* **Work item**
Find the line in the entries below that contains "def holdsCode (addr". Repeat it exactly, and every line after it through the line that contains "Put bytes at".

Extracted data entries
-- ==== Sys2Proof/Machine/Console.lean ====
section
/-! DEFINITION. The console's part of a step: fetching an instruction (R130), ticking the PPU and latching the NMI edge
(R326); the host's actions, reset (R360 to R362) and power-on (R364); and where a program's bytes lie. -/

namespace Sys2Proof.Machine

/-- Fetch one instruction: the opcode, then the operand bytes of its format in address order (R101, R130, R134). -/
def State.fetchInstr (s : State) : Except Fault (Instr × State) := do
  let (op, s1) ← s.fetch
  match lookup op with
  | .f1 i => return (i, s1)
  | .f2 build =>
    let (b1, s2) ← s1.fetch
    return (build b1, s2)
  | .f3 build =>
    let (lo, s2) ← s1.fetch
    let (hi, s3) ← s2.fetch
    return (build (wordOf hi lo), s3)

/-- Tick the PPU for `n` CPU cycles and latch a reported edge in nmi_pending (R303, R326). -/
def State.tick (s : State) (n : Nat) : State :=
  let (p, edge) := s.ppu.tick n
  (s.setPpu p).setNmiPending (s.nmiPending || edge)

/-- What the console does with the CPU's outcome: tick the cycles the CPU step from `before` added to cyc (R326, log 21). -/
def tickAfter (before : State) (o : Host.Outcome State Fault Refusal) : Host.Outcome State Fault Refusal :=
  match o with
  | .next s => .next (s.tick (s.cyc - before.cyc))
  | .fault r => .fault r
  | .refused r => .refused r

/-! ## The host's actions -/

/-- `PpuReset()` (R362). -/
def Ppu.doReset (p : Ppu) : Ppu :=
  { p with ctrl := 0, mask := 0, w := false, readBuf := 0, oddFrame := false }

/-- `CpuReset()` (R361). -/
def State.cpuReset (s : State) : Except Fault State := do
  let s1 := (s.setSp (s.sp - 3)).setFlags { s.flags with i := true }
  let (target, s2) ← s1.read16 resetVector
  return ((s2.setPc target).setCyc 0).setNmiPending false

/-- A system reset: the PPU, then the CPU; nothing is counted or ticked (R360). -/
def systemReset (s : State) : Host.Outcome State Fault Refusal :=
  match (s.setPpu s.ppu.doReset).cpuReset with
  | .ok t => .next t
  | .error e => .fault e

/-- The open power-on parameters (R9, R364): registers, flags, RAM and every PPU field. -/
structure PowerOn where
  a : Byte
  x : Byte
  y : Byte
  sp : Byte
  pc : Word
  flags : Flags
  ram : Memory
  cyc : Nat
  ppu : Ppu
  deriving DecidableEq, Repr

/-- The machine as power-on creates it, before its one reset (R364). -/
def PowerOn.create (d : PowerOn) (cart : Cartridge) : State :=
  { a := d.a, x := d.x, y := d.y, sp := d.sp, pc := d.pc, flags := d.flags, ram := d.ram, cyc := d.cyc,
    nmiPending := false, anomalies := [], faulted := none, irqLine := false, cart := cart, ppu := d.ppu, draws := 0 }

/-- Power-on with a loaded cartridge: create, then one system reset (R364). -/
def powerOn (d : PowerOn) (cart : Cartridge) : Host.Outcome State Fault Refusal := systemReset (d.create cart)

/-! ## Where a program's bytes lie -/

/-- Whether an address names a byte of RAM or PRG, one that can hold a program. -/
def holdsCode (addr : Word) : Bool := addr.toNat < 0x2000 || 0x8000 ≤ addr.toNat

/-- Put a byte where the bus reads it at `addr`: in RAM, or in PRG as the loader does (log 5). -/
def State.placeByte (s : State) (addr : Word) (b : Byte) : State :=
  if addr.toNat < 0x2000 then s.ramWrite addr b
  else if addr.toNat < 0x8000 then s
  else s.setCart { s.cart with prg := s.cart.prg.write (s.cart.prgOffset addr) b }

/-- Put bytes at consecutive addresses from `addr` on. -/
def State.placeBytes (s : State) (addr : Word) : List Byte → State
  | [] => s
  | b :: bs => State.placeBytes (s.placeByte addr b) (addr + 1) bs

/-- The address a program is placed at: PC, or the first PRG byte when one of the three bytes from PC on can hold none. -/
def State.placeAddr (s : State) : Word :=
  if holdsCode s.pc && holdsCode (s.pc + 1) && holdsCode (s.pc + 2) then s.pc else 0x8000

/-- Place an instruction's bytes where the next step fetches, with nothing before it: no fault, no interrupt (log 5). -/
def State.placeInstr (s : State) (bytes : List Byte) : State :=
  ((((s.placeBytes s.placeAddr bytes).setPc s.placeAddr).setNmiPending false).setIrqLine false).setFaulted none

end Sys2Proof.Machine
end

* **Solution for this task**
def holdsCode (addr : Word) : Bool := addr.toNat < 0x2000 || 0x8000 ≤ addr.toNat

/-- Put a byte where the bus reads it at `addr`: in RAM, or in PRG as the loader does (log 5). -/
def State.placeByte (s : State) (addr : Word) (b : Byte) : State :=
  if addr.toNat < 0x2000 then s.ramWrite addr b
  else if addr.toNat < 0x8000 then s
  else s.setCart { s.cart with prg := s.cart.prg.write (s.cart.prgOffset addr) b }

/-- Put bytes at consecutive addresses from `addr` on. -/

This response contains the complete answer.